Exercise objective: Please reproduce the line containing "h; cases h; rfl" and every line after it in the records below, exactly and with nothing else.

[Items from a dataset]
=== Begin Enclosure ===

theorem exec_ne_fault (i : Instr) (s : State) (f : Fault) : exec i s ≠ .fault f := by
  cases hI : i.record 0 with
  | some I =>
    rw [exec_eq_simulateInstruction hI]
    exact simulateInstruction_ne_fault_of_proper (proper_of_record hI) s f
  | none =>
    obtain ⟨r, hr, -⟩ := exec_refused_of_no_record hI (s := s) rfl
    rw [hr]
    exact nofun

/-- Settles O43: the decoder's records violate no contract, and an instruction without one is refused. -/
theorem decodedInstructionsNeverFault : Obligations.DecodedInstructionsNeverFault :=
  ⟨exec_ne_fault, fun _ _ _ s f h => simulateInstruction_ne_fault_of_proper (proper_of_record h) s f⟩

/-! ## Records that fail -/

theorem execOp_eq_none {t : InstrType}
    (h : t ∉ [InstrType.MOV_IMM_REG, .MOV_RM_REG, .MOV_RM_SR, .MOV_SR_RM, .ADD_RM_REG, .ADD_IMM_RM, .SUB_RM_REG,
      .SUB_IMM_RM, .CMP_RM_REG, .CMP_IMM_RM]) : t.execOp = none := by
  cases hop : t.execOp with
  | none => rfl
  | some op => exact absurd (supportedSet_types _ (mem_supportedSet_of_execOp hop)) h

theorem simulateInstruction_of_unsupported {I : Record} (h : I.type.execOp = none) (s : State) :
    simulateInstruction I s = .refused (.simulationFailure (.NotImplemented I.type.mnemonic I.type.tag)) := by
  rw [simulateInstruction, h]
  rfl

theorem simulateInstruction_of_execOp {I : Record} {op : ExecOp} (h : I.type.execOp = some op) (s : State) :
    simulateInstruction I s = op.run I s := by
  rw [simulateInstruction, h]

/-- Settles O34: a type outside the supported set has no operation, and a run stops at its first refusal. -/
theorem unsupportedTypesFail : Obligations.UnsupportedTypesFail := by
  refine ⟨fun I s h => ?_, fun s => rfl⟩
  have hI := simulateInstruction_of_unsupported (execOp_eq_none h) s
  exact ⟨hI, simulate_cons_refused hI⟩

/-- All three operations begin with the check for a memory operand (42_execution_unit.md R198, check 2). -/
theorem ExecOp.run_of_memory (op : ExecOp) {I : Record} (h : I.hasMemory = true) (s : State) :
    op.run I s = .refused (.simulationFailure (.MemoryOperand I)) := by
  cases op <;> exact if_pos h

theorem simulateInstruction_of_memory {I : Record} (hop : I.type.execOp.isSome = true) (h : I.hasMemory = true)
    (s : State) : simulateInstruction I s = .refused (.simulationFailure (.MemoryOperand I)) := by
  obtain ⟨op, hop⟩ := Option.isSome_iff_exists.mp hop
  rw [simulateInstruction_of_execOp hop, op.run_of_memory h]

theorem step_keeps_mem {s t : State} (h : step s = .next t) : t.ctx.mem = s.ctx.mem := by
  obtain ⟨I, u, -, hu, rfl⟩ | ⟨-, -, rfl⟩ | ⟨-, -, -, rfl⟩ | ⟨i, rest, u, -, -, -, hu, rfl⟩ := step_cases h
  · exact (simulateInstruction_frame hu).mem
  · rfl
  · rfl
  · rw [State.emitted_ctx]
    exact (exec_frame hu).mem

/-- Settles O35: the state with another memory agrees with the first on all that a step reads. -/
theorem memoryOperandsFailAndMemoryIsUntouched : Obligations.MemoryOperandsFailAndMemoryIsUntouched := by
  refine ⟨fun I s hop hm => simulateInstruction_of_memory hop hm s, fun s t => step_keeps_mem, fun s m => ?_⟩
  have agree : AgreeOnRead s (s.withMem m) := ⟨rfl, rfl, rfl, rfl, rfl⟩
  refine (step_alike agree).mono fun t u h => ?_
  exact State.eq_of_fields h.regs (h.flags rfl) (sub_left_inj.mp h.ip) h.mem' h.dec h.pos h.stream h.params

theorem exec_of_memory {i : Instr} {p : Nat} {I : Record} (h : i.record p = some I)
    (hop : I.type.execOp.isSome = true) (hm : I.hasMemory = true) (s : State) :
    exec i s = .refused (.simulationFailure (.MemoryOperand I)) := by
  rw [exec_eq_simulateInstruction h, simulateInstruction_of_memory hop hm]

/-- A memory operand against a register, in either order. -/
theorem hasMemory_of_direction (t : InstrType) (n : Nat) (d w : Bool) (reg : RegName) (ea : AddressCalc) :
    (twoOperandRecord t n (direction d (.Register reg) (rmLocation w false (.mem ea)))).hasMemory = true := by
  cases d <;> rfl

/-- Settles O32: each of the nine forms has a record of a supported type with a memory operand. -/
theorem memoryFormsStop : Obligations.MemoryFormsStop := by
  intro d e w reg sr ea imm s i hi
  have stops : ∀ {I : Record}, i.record s.dec.cursor = some I → I.type.execOp.isSome = true → I.hasMemory = true →
      ∃ I, i.record s.dec.cursor = some I ∧ exec i s = .refused (.simulationFailure (.MemoryOperand I)) :=
    fun hI hop hm => ⟨_, hI, exec_of_memory hI hop hm s⟩
  simp only [List.mem_cons, List.not_mem_nil, or_false] at hi
  obtain rfl | rfl | rfl | rfl | rfl | rfl | rfl | rfl | rfl := hi
  · exact stops rfl rfl (hasMemory_of_direction _ _ d w reg ea)
  · exact stops rfl rfl rfl
  · exact stops rfl rfl rfl
  · exact stops rfl rfl (hasMemory_of_direction _ _ d w reg ea)
  · exact stops rfl rfl rfl
  · exact stops rfl rfl (hasMemory_of_direction _ _ d w reg ea)
  · exact stops rfl rfl rfl
  · exact stops rfl rfl (hasMemory_of_direction _ _ d w reg ea)
  · exact stops rfl rfl rfl

/-- All three operations need both operands, before they look at either (42_execution_unit.md R222; log 14). -/
theorem ExecOp.run_of_missing (op : ExecOp) {I : Record} (hm : I.hasMemory = false)
    (h : operandsOf I = .fault .MissingOperand) (s : State) : op.run I s = .fault .MissingOperand := by
  cases op <;> simp [ExecOp.run, simMove, simAlu, simCmp, noMemory, hm, h]

theorem operandsOf_missing {I : Record} (h : I.dst = none ∨ I.src = none) :
    operandsOf I = .fault .MissingOperand := by
  unfold operandsOf
  split
  · simp_all
  · rfl

/-- Settles O44: three records evaluated, and no operation without both operands. -/
theorem handBuiltRecordsViolateTheContract : Obligations.HandBuiltRecordsViolateTheContract := by
  refine fun s n wide r v a b t => ⟨rfl, rfl, rfl, fun I hop hm hI => ?_⟩
  obtain ⟨op, hop⟩ := Option.isSome_iff_exists.mp hop
  rw [simulateInstruction_of_execOp hop, op.run_of_missing hm (operandsOf_missing hI)]

/-! ## The flags that are never set -/

/-- CF, AF and OF have the same values in both contexts (42_execution_unit.md R196). -/
abbrev CarryFlagsKept (c c' : Context) : Prop := c'.F.CF = c.F.CF ∧ c'.F.AF = c.F.AF ∧ c'.F.OF = c.F.OF

/-- In the supported set, SUB and CMP are the operations that clear the flags. -/
theorem supportedSet_clears : ∀ p ∈ supportedSet,
    p.1 ∈ [InstrType.SUB_RM_REG, .SUB_IMM_RM, .CMP_RM_REG, .CMP_IMM_RM] ↔ p.2 = .alu .sub ∨ p.2 = .compare := by
  decide

theorem ExecOp.run_clears {op : ExecOp} {I : Record} {s t : State} (hop : op = .alu .sub ∨ op = .compare)
    (h : op.run I s = .next t) : FlagsClean t.ctx := by
  obtain rfl | rfl := hop
  · obtain ⟨r, src, -, -, rfl⟩ := simAlu_cases h
    exact ⟨rfl, rfl, rfl⟩
  · obtain rfl := simCmp_cases h
    exact ⟨rfl, rfl, rfl⟩

theorem ExecOp.run_keeps_carry {op : ExecOp} {I : Record} {s t : State} (hop : ¬ (op = .alu .sub ∨ op = .compare))
    (h : op.run I s = .next t) : CarryFlagsKept s.ctx t.ctx := by
  match op with
  | .copy => exact ⟨by rw [simMove_keeps_flags h], by rw [simMove_keeps_flags h], by rw [simMove_keeps_flags h]⟩
  | .alu .add =>
    obtain ⟨r, src, -, -, rfl⟩ := simAlu_cases h
    exact ⟨rfl, rfl, rfl⟩
  | .alu .sub | .compare => simp at hop

theorem step_keeps_flagsClean {s t : State} (hF : FlagsClean s.ctx) (h : step s = .next t) : FlagsClean t.ctx := by
  obtain ⟨I, u, -, hu, rfl⟩ | ⟨-, -, rfl⟩ | ⟨-, -, -, rfl⟩ | ⟨i, rest, u, -, -, hd, hu, rfl⟩ := step_cases h
  · exact (simulateInstruction_keeps_flagsClean hu hF :)
  · exact hF
  · exact hF
  · obtain ⟨I, hI⟩ := record_of_decode hd s.dec.cursor
    rw [exec_eq_simulateInstruction hI] at hu
    rw [State.emitted_ctx]
    exact simulateInstruction_keeps_flagsClean hu hF

/-- Settles O45: a completed record's type fixes whether its operation clears the three flags or keeps them. -/
theorem carryFlagsNeverSet : Obligations.CarryFlagsNeverSet := by
  refine ⟨⟨rfl, rfl, rfl⟩, fun I s t h => ?_, fun _ _ _ => rfl, fun s t => step_keeps_flagsClean, fun _ _ _ hF => hF⟩
  obtain ⟨op, hop, hrun⟩ := simulateInstruction_cases h
  have hclears := supportedSet_clears _ (mem_supportedSet_of_execOp hop)
  exact ⟨fun hI => ExecOp.run_clears (hclears.mp hI) hrun,
    fun hI => ExecOp.run_keeps_carry (fun hc => hI (hclears.mpr hc)) hrun⟩

/-! ## Steps -/

theorem step_of_waiting {s : State} {I : Record} (h : s.dec.seq[s.pos]? = some I) :
    step s = (simulateInstruction I s).andThen fun t => .next { t with pos := t.pos + 1 } := by
  simp only [step, h]

/-- Settles O53: the waiting record selects the step's first branch. -/
theorem stepRunsTheWaitingRecord : Obligations.StepRunsTheWaitingRecord := by
  intro s I h
  rw [step_of_waiting h]
  cases simulateInstruction I s <;> rfl

/-- A step without a waiting record is no contract violation: what it decodes has a proper record. -/
theorem step_ne_fault_of_none_waiting {s : State} (hw : s.dec.seq[s.pos]? = none) (f : Fault) :
    step s ≠ .fault f := by
  unfold step
  rw [hw]
  cases s.dec.status with
  | Done => exact nofun
  | Failed g => exact nofun
  | Running =>
    intro h
    change stepDecode s = .fault f at h
    unfold stepDecode at h
    split at h
    · cases h
    · cases h
    · obtain h | ⟨t, -, h⟩ := Out.andThen_eq_fault.mp h
      · exact exec_ne_fault _ s f h
      · cases h

/-- Every record that was decoded from a stream is one that the decoder builds. -/
theorem DecodedFrom.proper {stream : List Byte} {seq : List Record} (h : DecodedFrom stream seq) {k : Nat} {I : Record}
    (hI : seq[k]? = some I) : I.Proper := by
  obtain ⟨i, rest, -, hr⟩ := h k I hI
  exact proper_of_record hr

/-- Settles O57: the waiting record comes from the stream, or none waits. -/
theorem stepNeverFaultsUnderTheInvariant : Obligations.StepNeverFaultsUnderTheInvariant := by
  intro s f hs
  cases hw : s.dec.seq[s.pos]? with
  | none => exact step_ne_fault_of_none_waiting hw f
  | some I =>
    rw [step_of_waiting hw]
    intro h
    obtain h | ⟨t, -, h⟩ := Out.andThen_eq_fault.mp h
    · exact simulateInstruction_ne_fault_of_proper (DecodedFrom.proper hs.decoded hw) s f h
    · cases h

/-! ## The run of a list decoded ahead -/

/-- A step where a record waits, under any pass: the record runs, and the run moves one record on. -/
theorem step_withPass_of_waiting {s : State} {d : Decoder} {n : Nat} {I : Record} (h : d.seq[n]? = some I) :
    step (s.withPass d n) = (simulateInstruction I s).andThen fun t => .next (t.withPass d (n + 1)) := by
  rw [step_of_waiting (I := I) (by simpa using h), simulateInstruction_withPass, Out.andThen_assoc]
  simp [State.withPass]

/-- As many steps as records wait are the run of these records. -/
theorem steps_of_waiting {d : Decoder} (past rest : List Record) (hd : d.seq = past ++ rest) (s : State) :
    steps rest.length (s.withPass d past.length) = (simulate rest s).asSteps d d.seq.length := by
  induction rest generalizing past s with
  | nil =>
    rw [hd, List.append_nil]
    rfl
  | cons I rest ih =>
    have hwait : d.seq[past.length]? = some I := by simp [hd]
    rw [List.length_cons, steps, step_withPass_of_waiting hwait]
    cases hI : simulateInstruction I s with
    | next t =>
      rw [simulate_cons_next hI, Out.andThen_next]
      simpa using ih (past ++ [I]) (by simp [hd]) t
    | fault f => rw [simulate_cons_fault hI]; rfl
    | refused r => rw [simulate_cons_refused hI]; rfl

/-- What every completed record keeps, a run keeps (42_execution_unit.md R216). -/
theorem simulate_keeps {α : Type} (field : State → α)
    (kept : ∀ {I s t}, simulateInstruction I s = .next t → field t = field s) {seq : List Record} {s t : State}
    {r : Option Refusal} (h : simulate seq s = .returned t r) : field t = field s := by
  induction seq generalizing s with
  | nil => cases h; rfl
  | cons I rest ih =>
    cases hI : simulateInstruction I s with
    | next u =>
      rw [simulate_cons_next hI] at h
      exact (ih h).trans (kept hI)
    | fault f => rw [simulate_cons_fault hI] at h; cases h
    | refused r => rw [simulate_cons_refused hI] at h; cases h; rfl

theorem simulate_keeps_dec {seq : List Record} {s t : State} {r : Option Refusal}
    (h : simulate seq s = .returned t r) : t.dec = s.dec :=
  simulate_keeps (·.dec) (fun h => (simulateInstruction_frame h).dec) h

=== End Enclosure ===

Answer box:
    | refused r => rw [simulate_cons_refused hI] at h; cases h; rfl

theorem simulate_keeps_dec {seq : List Record} {s t : State} {r : Option Refusal}
    (h : simulate seq s = .returned t r) : t.dec = s.dec :=
  simulate_keeps (·.dec) (fun h => (simulateInstruction_frame h).dec) h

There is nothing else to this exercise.